[Data for processing Boundary: Start]

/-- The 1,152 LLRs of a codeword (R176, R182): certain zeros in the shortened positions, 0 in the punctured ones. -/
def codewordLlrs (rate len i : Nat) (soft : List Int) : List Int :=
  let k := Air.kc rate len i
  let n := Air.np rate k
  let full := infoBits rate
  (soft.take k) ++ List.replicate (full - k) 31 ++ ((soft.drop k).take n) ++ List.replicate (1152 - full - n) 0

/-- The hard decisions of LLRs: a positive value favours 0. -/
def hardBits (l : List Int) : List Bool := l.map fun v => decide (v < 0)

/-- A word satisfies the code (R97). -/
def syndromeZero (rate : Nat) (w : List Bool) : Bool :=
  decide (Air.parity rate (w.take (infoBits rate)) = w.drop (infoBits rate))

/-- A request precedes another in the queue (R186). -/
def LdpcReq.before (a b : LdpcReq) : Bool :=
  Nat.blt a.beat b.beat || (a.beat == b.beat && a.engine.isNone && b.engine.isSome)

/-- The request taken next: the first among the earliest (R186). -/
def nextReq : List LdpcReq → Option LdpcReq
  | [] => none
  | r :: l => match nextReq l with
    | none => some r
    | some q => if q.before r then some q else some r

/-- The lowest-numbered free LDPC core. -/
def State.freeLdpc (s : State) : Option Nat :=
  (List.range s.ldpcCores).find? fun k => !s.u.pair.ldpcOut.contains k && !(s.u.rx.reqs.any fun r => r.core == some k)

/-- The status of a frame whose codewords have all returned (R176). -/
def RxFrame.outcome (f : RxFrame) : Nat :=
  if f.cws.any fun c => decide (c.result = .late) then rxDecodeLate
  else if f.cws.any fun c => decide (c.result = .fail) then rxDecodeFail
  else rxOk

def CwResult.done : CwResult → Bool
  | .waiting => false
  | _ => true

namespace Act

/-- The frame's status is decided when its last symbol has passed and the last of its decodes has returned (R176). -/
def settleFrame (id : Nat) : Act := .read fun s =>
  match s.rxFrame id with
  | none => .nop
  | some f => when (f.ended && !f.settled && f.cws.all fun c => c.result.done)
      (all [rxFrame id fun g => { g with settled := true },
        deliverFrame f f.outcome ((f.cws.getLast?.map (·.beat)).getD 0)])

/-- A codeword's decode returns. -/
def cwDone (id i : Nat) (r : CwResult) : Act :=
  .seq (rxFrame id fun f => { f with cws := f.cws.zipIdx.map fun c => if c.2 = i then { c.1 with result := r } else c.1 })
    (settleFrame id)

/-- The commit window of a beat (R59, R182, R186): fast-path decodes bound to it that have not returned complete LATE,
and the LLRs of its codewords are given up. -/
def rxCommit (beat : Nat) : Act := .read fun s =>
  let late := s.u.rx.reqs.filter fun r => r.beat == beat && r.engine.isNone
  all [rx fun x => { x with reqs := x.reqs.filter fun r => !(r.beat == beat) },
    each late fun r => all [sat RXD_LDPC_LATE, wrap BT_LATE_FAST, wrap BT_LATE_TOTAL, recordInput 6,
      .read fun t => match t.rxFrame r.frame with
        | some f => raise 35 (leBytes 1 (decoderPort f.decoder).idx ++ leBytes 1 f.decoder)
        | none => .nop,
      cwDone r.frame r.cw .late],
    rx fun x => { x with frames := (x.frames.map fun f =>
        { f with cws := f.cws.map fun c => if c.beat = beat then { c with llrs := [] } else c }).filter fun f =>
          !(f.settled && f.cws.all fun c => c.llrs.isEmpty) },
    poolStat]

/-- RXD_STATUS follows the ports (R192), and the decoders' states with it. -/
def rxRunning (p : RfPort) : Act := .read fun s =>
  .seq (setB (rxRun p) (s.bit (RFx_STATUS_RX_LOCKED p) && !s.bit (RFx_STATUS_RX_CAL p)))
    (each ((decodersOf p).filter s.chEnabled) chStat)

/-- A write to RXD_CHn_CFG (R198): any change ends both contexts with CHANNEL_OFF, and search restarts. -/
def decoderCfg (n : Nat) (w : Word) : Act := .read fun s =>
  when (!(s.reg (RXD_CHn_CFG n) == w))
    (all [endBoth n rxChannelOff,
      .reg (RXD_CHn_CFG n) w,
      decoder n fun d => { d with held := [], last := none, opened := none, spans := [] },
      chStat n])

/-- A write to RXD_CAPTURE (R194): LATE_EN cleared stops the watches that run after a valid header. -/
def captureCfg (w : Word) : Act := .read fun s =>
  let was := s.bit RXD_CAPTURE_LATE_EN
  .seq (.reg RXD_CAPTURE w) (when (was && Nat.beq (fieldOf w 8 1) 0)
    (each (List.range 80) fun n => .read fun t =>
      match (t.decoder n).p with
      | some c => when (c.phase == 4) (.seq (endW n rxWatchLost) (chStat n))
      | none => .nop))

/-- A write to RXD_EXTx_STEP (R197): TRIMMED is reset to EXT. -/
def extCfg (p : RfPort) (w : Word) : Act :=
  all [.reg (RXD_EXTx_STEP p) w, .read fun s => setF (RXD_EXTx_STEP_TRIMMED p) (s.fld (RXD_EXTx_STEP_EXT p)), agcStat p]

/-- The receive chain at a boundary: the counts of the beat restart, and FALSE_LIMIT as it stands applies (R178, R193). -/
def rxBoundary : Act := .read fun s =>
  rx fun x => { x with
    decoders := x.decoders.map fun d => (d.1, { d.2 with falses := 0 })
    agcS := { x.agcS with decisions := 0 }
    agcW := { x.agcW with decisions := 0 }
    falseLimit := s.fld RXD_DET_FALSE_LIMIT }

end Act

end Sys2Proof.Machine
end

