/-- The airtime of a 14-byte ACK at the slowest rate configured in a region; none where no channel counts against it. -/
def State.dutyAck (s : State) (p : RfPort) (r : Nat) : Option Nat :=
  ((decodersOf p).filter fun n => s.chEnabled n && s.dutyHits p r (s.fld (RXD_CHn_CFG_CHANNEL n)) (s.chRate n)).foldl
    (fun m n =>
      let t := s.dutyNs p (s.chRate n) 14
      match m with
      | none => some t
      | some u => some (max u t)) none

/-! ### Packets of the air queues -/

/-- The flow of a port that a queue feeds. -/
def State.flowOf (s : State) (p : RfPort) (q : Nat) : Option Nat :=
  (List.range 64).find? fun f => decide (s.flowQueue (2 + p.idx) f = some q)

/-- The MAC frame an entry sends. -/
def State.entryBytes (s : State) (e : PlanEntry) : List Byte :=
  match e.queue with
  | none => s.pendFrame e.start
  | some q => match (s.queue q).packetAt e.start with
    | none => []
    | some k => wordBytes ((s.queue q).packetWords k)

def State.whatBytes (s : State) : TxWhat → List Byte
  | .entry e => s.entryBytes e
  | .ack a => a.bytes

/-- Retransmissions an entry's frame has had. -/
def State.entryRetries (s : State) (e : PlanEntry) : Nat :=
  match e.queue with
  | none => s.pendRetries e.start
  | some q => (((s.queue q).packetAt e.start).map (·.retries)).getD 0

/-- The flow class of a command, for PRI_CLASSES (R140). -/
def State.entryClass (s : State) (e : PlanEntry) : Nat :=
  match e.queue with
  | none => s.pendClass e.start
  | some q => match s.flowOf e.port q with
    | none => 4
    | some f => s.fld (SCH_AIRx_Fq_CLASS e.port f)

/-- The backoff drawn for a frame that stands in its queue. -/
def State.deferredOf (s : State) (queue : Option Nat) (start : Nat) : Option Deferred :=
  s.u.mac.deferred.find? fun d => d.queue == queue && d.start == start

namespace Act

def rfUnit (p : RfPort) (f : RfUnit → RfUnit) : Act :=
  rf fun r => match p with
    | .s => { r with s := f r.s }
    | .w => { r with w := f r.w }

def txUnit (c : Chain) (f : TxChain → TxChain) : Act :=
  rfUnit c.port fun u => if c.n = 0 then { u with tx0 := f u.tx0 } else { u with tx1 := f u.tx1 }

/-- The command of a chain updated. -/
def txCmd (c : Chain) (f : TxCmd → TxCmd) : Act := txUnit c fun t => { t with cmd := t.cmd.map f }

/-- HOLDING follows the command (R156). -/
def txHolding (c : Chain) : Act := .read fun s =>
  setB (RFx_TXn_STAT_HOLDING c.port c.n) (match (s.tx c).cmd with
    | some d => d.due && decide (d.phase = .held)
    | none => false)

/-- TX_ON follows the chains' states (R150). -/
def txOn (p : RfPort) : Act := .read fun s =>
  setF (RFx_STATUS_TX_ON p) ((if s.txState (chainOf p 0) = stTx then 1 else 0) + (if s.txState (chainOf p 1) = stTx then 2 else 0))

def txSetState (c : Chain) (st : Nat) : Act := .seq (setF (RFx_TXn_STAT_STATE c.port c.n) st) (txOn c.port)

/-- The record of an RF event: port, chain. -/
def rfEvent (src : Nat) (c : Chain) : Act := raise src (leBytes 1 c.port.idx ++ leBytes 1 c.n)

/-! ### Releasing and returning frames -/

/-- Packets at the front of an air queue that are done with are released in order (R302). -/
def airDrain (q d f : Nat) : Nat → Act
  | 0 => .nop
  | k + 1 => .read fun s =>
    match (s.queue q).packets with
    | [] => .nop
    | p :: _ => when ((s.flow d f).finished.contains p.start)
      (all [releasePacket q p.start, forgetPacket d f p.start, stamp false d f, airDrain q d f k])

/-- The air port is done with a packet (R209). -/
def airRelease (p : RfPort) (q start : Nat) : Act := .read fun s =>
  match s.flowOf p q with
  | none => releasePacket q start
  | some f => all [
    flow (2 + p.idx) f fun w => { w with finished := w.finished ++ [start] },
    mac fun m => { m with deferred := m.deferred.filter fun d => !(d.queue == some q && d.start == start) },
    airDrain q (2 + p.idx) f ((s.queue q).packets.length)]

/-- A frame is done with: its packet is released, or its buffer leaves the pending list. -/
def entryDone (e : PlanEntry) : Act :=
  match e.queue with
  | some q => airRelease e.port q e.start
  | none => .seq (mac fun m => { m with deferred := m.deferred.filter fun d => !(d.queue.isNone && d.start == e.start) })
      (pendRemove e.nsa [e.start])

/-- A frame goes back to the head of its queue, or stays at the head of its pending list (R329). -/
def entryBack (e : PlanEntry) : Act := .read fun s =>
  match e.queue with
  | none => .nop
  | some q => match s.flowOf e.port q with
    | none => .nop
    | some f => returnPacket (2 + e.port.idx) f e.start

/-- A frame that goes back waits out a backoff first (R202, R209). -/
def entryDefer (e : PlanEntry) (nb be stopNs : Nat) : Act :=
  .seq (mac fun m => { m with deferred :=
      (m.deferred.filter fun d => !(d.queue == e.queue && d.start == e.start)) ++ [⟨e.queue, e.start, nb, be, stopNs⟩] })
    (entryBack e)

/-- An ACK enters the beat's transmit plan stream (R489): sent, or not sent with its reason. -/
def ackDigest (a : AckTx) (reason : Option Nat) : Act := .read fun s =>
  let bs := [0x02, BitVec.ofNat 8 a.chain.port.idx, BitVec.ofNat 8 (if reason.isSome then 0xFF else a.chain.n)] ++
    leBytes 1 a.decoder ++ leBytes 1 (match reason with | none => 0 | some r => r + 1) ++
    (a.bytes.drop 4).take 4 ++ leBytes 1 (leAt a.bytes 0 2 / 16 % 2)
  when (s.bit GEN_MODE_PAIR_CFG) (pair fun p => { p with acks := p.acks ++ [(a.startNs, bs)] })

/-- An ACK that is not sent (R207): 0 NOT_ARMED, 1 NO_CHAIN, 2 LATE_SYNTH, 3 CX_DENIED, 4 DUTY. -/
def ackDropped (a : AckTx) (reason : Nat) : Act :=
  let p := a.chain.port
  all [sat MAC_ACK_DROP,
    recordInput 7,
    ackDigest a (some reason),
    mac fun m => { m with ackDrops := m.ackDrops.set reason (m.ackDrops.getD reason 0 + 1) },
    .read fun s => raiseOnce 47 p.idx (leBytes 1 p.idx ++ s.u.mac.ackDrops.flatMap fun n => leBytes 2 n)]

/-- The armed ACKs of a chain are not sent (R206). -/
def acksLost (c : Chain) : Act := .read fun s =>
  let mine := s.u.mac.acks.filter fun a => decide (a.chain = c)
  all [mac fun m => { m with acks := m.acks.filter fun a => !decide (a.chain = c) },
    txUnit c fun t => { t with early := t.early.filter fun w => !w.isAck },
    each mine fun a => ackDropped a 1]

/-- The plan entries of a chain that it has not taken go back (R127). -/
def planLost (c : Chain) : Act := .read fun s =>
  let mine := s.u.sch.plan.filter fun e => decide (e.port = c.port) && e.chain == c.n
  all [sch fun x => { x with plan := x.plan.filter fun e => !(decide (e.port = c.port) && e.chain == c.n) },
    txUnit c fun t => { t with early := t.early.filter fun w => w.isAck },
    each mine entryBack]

[Data for processing Boundary: End]

#### Goal of the exercise
Please copy each line from the material above in which the string "command" appears.

#### Exercise result
/-- The flow class of a command, for PRI_CLASSES (R140). -/
/-- The command of a chain updated. -/
/-- HOLDING follows the command (R156). -/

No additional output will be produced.